WHAT YOU NEED TO DO: Only certain lines below are wanted: those starting at the line containing "with a NACK; a" and ending at the line containing "c⟩ d) none)", both included, each retyped exactly.

☆ ☆ ☆

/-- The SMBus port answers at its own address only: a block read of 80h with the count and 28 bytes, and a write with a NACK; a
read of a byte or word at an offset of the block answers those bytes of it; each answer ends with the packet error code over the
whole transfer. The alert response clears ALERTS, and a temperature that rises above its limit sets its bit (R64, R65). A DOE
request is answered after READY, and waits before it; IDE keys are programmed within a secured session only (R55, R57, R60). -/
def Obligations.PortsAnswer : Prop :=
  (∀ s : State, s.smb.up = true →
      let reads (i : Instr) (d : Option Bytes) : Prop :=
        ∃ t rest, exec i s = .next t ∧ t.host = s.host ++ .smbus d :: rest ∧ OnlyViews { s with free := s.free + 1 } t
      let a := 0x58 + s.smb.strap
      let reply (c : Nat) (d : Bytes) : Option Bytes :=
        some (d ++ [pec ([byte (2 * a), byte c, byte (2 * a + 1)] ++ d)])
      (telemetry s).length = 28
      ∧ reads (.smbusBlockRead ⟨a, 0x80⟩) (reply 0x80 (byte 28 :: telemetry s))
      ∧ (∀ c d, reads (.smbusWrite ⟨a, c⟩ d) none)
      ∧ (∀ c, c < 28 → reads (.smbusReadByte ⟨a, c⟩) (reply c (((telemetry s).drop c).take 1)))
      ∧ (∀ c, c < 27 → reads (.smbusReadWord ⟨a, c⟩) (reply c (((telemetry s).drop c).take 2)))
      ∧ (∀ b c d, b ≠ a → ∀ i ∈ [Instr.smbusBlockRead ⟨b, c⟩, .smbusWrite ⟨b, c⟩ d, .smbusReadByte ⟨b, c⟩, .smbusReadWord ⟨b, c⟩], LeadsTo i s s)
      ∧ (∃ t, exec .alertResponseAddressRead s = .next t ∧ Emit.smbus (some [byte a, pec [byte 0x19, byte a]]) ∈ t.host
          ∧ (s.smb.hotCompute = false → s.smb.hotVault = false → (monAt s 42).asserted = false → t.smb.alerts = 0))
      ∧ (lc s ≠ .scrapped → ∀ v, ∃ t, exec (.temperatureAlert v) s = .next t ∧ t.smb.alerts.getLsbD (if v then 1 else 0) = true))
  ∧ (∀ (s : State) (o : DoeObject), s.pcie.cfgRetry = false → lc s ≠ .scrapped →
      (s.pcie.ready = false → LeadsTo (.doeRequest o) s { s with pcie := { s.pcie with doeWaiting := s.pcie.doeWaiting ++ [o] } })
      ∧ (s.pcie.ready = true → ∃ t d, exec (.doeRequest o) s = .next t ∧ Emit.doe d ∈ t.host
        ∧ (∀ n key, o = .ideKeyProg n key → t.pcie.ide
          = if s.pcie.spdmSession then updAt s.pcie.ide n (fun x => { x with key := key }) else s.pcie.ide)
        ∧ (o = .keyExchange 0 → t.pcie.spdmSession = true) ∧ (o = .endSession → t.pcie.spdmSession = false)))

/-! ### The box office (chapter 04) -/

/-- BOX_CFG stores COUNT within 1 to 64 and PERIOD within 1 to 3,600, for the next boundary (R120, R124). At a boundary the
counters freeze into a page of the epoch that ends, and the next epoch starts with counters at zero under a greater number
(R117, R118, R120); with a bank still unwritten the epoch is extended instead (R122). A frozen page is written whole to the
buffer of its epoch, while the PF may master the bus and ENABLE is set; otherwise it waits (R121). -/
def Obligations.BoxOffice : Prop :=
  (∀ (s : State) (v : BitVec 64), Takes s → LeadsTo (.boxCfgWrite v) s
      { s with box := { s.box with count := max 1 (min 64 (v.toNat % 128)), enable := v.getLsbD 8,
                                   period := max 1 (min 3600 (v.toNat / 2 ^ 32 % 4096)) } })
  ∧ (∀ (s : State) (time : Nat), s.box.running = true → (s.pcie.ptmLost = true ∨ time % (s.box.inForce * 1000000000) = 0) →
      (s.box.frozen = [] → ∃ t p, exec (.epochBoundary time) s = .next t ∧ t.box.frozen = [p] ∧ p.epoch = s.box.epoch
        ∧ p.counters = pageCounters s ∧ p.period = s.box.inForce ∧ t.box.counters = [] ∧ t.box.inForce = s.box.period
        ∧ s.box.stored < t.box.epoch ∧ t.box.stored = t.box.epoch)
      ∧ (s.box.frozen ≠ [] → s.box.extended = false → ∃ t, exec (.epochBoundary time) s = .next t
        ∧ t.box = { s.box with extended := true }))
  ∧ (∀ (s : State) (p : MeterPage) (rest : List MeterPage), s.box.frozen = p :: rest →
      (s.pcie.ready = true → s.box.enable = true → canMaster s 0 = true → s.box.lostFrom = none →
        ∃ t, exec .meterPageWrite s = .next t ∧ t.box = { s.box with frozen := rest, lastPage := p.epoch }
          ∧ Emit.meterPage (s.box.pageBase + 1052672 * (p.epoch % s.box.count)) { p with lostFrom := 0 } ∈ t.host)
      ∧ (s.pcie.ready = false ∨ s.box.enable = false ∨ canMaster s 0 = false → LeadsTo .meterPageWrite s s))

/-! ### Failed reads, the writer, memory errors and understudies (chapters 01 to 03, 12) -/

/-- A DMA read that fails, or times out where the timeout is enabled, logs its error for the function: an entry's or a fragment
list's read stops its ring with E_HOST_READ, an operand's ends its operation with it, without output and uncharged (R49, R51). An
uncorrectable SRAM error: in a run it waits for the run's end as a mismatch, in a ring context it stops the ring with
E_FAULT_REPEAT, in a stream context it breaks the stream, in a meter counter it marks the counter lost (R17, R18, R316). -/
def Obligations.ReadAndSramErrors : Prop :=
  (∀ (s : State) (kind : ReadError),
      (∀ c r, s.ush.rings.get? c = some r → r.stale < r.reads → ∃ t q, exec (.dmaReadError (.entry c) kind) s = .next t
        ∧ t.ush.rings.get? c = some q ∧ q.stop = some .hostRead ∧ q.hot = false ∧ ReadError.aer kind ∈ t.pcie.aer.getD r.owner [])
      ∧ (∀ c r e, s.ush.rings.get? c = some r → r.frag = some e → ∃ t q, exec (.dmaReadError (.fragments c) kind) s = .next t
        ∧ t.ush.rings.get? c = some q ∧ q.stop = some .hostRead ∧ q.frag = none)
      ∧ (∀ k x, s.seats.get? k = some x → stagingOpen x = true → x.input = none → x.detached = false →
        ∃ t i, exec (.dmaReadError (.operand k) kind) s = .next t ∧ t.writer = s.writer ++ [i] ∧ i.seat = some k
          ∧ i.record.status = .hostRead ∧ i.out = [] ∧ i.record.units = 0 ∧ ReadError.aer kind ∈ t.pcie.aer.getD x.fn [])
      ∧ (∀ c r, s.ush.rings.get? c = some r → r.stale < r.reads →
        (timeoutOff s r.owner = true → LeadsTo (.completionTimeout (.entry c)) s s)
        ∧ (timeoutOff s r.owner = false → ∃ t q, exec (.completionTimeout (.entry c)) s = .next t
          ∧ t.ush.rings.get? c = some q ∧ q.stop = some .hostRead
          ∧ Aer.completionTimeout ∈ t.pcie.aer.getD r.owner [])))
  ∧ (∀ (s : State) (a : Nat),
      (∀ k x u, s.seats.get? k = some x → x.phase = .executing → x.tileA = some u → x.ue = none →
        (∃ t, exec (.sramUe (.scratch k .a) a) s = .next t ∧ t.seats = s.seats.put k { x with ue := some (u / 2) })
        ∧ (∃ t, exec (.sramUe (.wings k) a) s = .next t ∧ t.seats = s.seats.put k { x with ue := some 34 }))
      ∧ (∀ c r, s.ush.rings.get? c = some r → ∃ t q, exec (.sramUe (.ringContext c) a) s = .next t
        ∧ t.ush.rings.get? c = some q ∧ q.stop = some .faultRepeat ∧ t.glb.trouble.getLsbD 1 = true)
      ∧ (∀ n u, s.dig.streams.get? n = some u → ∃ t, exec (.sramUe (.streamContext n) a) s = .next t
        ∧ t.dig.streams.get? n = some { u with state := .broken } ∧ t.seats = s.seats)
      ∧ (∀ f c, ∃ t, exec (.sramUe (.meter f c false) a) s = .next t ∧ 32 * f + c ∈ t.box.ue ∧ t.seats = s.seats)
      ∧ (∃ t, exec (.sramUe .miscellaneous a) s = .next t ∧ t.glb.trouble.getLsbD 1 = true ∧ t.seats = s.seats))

☆ ☆ ☆

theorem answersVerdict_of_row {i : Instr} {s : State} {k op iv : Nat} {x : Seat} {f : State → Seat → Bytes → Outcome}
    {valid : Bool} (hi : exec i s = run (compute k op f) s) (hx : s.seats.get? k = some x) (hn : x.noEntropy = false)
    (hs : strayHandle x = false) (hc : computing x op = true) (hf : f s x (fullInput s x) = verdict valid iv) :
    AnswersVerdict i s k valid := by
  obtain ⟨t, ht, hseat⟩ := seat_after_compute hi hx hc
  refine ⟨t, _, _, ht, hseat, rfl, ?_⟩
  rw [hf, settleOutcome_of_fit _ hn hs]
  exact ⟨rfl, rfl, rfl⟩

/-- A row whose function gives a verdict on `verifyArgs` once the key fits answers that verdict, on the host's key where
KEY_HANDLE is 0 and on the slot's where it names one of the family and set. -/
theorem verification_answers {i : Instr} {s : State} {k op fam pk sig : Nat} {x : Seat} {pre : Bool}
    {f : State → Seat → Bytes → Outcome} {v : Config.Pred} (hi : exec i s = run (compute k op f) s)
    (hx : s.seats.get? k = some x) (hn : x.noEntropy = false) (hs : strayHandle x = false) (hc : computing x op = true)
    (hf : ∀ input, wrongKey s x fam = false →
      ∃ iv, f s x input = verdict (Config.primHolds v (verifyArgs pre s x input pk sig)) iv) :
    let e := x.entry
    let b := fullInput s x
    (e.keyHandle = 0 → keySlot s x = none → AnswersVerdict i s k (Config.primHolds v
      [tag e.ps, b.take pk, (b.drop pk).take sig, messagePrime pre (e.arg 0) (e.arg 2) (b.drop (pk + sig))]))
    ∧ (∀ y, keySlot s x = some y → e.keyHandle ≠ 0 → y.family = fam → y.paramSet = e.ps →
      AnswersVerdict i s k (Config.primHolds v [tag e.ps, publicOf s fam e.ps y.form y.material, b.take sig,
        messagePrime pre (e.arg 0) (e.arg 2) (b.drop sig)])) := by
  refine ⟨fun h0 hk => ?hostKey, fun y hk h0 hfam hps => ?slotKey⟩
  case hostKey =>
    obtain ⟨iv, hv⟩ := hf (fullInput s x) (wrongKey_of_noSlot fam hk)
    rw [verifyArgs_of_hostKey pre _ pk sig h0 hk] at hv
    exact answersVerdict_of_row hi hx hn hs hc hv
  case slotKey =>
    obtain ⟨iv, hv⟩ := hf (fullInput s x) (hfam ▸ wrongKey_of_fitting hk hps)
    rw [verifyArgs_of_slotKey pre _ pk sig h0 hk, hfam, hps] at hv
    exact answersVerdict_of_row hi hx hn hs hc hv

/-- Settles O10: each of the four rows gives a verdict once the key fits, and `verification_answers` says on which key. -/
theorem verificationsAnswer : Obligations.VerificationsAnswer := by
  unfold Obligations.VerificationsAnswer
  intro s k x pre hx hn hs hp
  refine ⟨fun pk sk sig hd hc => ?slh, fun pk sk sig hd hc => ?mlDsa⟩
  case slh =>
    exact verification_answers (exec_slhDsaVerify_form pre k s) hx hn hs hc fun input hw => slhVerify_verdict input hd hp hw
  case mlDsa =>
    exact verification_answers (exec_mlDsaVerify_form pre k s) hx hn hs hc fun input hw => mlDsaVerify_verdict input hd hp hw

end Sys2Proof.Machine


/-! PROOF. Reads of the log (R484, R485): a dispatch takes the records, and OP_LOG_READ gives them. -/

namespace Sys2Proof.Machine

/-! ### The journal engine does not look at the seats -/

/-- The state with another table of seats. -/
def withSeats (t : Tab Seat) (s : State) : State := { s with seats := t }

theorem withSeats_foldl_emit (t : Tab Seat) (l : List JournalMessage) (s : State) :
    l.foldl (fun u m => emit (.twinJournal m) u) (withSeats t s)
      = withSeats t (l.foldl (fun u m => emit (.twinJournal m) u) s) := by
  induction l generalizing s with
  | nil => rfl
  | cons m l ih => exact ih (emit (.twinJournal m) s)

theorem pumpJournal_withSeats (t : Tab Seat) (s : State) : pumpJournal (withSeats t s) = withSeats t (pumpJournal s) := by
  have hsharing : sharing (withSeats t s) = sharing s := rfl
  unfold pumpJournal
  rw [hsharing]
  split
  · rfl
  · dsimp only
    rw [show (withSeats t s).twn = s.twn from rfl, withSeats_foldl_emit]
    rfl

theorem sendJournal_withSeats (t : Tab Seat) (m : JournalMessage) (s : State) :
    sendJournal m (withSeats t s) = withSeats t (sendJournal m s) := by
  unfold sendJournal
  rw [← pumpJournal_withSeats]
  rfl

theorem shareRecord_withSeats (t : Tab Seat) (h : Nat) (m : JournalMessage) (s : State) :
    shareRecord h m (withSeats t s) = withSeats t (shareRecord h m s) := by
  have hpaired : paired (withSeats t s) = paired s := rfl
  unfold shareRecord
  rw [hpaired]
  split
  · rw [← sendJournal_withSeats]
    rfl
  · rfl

☆ ☆ ☆

RESPONSE TO THE TASK:
/-- The SMBus port answers at its own address only: a block read of 80h with the count and 28 bytes, and a write with a NACK; a
read of a byte or word at an offset of the block answers those bytes of it; each answer ends with the packet error code over the
whole transfer. The alert response clears ALERTS, and a temperature that rises above its limit sets its bit (R64, R65). A DOE
request is answered after READY, and waits before it; IDE keys are programmed within a secured session only (R55, R57, R60). -/
def Obligations.PortsAnswer : Prop :=
  (∀ s : State, s.smb.up = true →
      let reads (i : Instr) (d : Option Bytes) : Prop :=
        ∃ t rest, exec i s = .next t ∧ t.host = s.host ++ .smbus d :: rest ∧ OnlyViews { s with free := s.free + 1 } t
      let a := 0x58 + s.smb.strap
      let reply (c : Nat) (d : Bytes) : Option Bytes :=
        some (d ++ [pec ([byte (2 * a), byte c, byte (2 * a + 1)] ++ d)])
      (telemetry s).length = 28
      ∧ reads (.smbusBlockRead ⟨a, 0x80⟩) (reply 0x80 (byte 28 :: telemetry s))
      ∧ (∀ c d, reads (.smbusWrite ⟨a, c⟩ d) none)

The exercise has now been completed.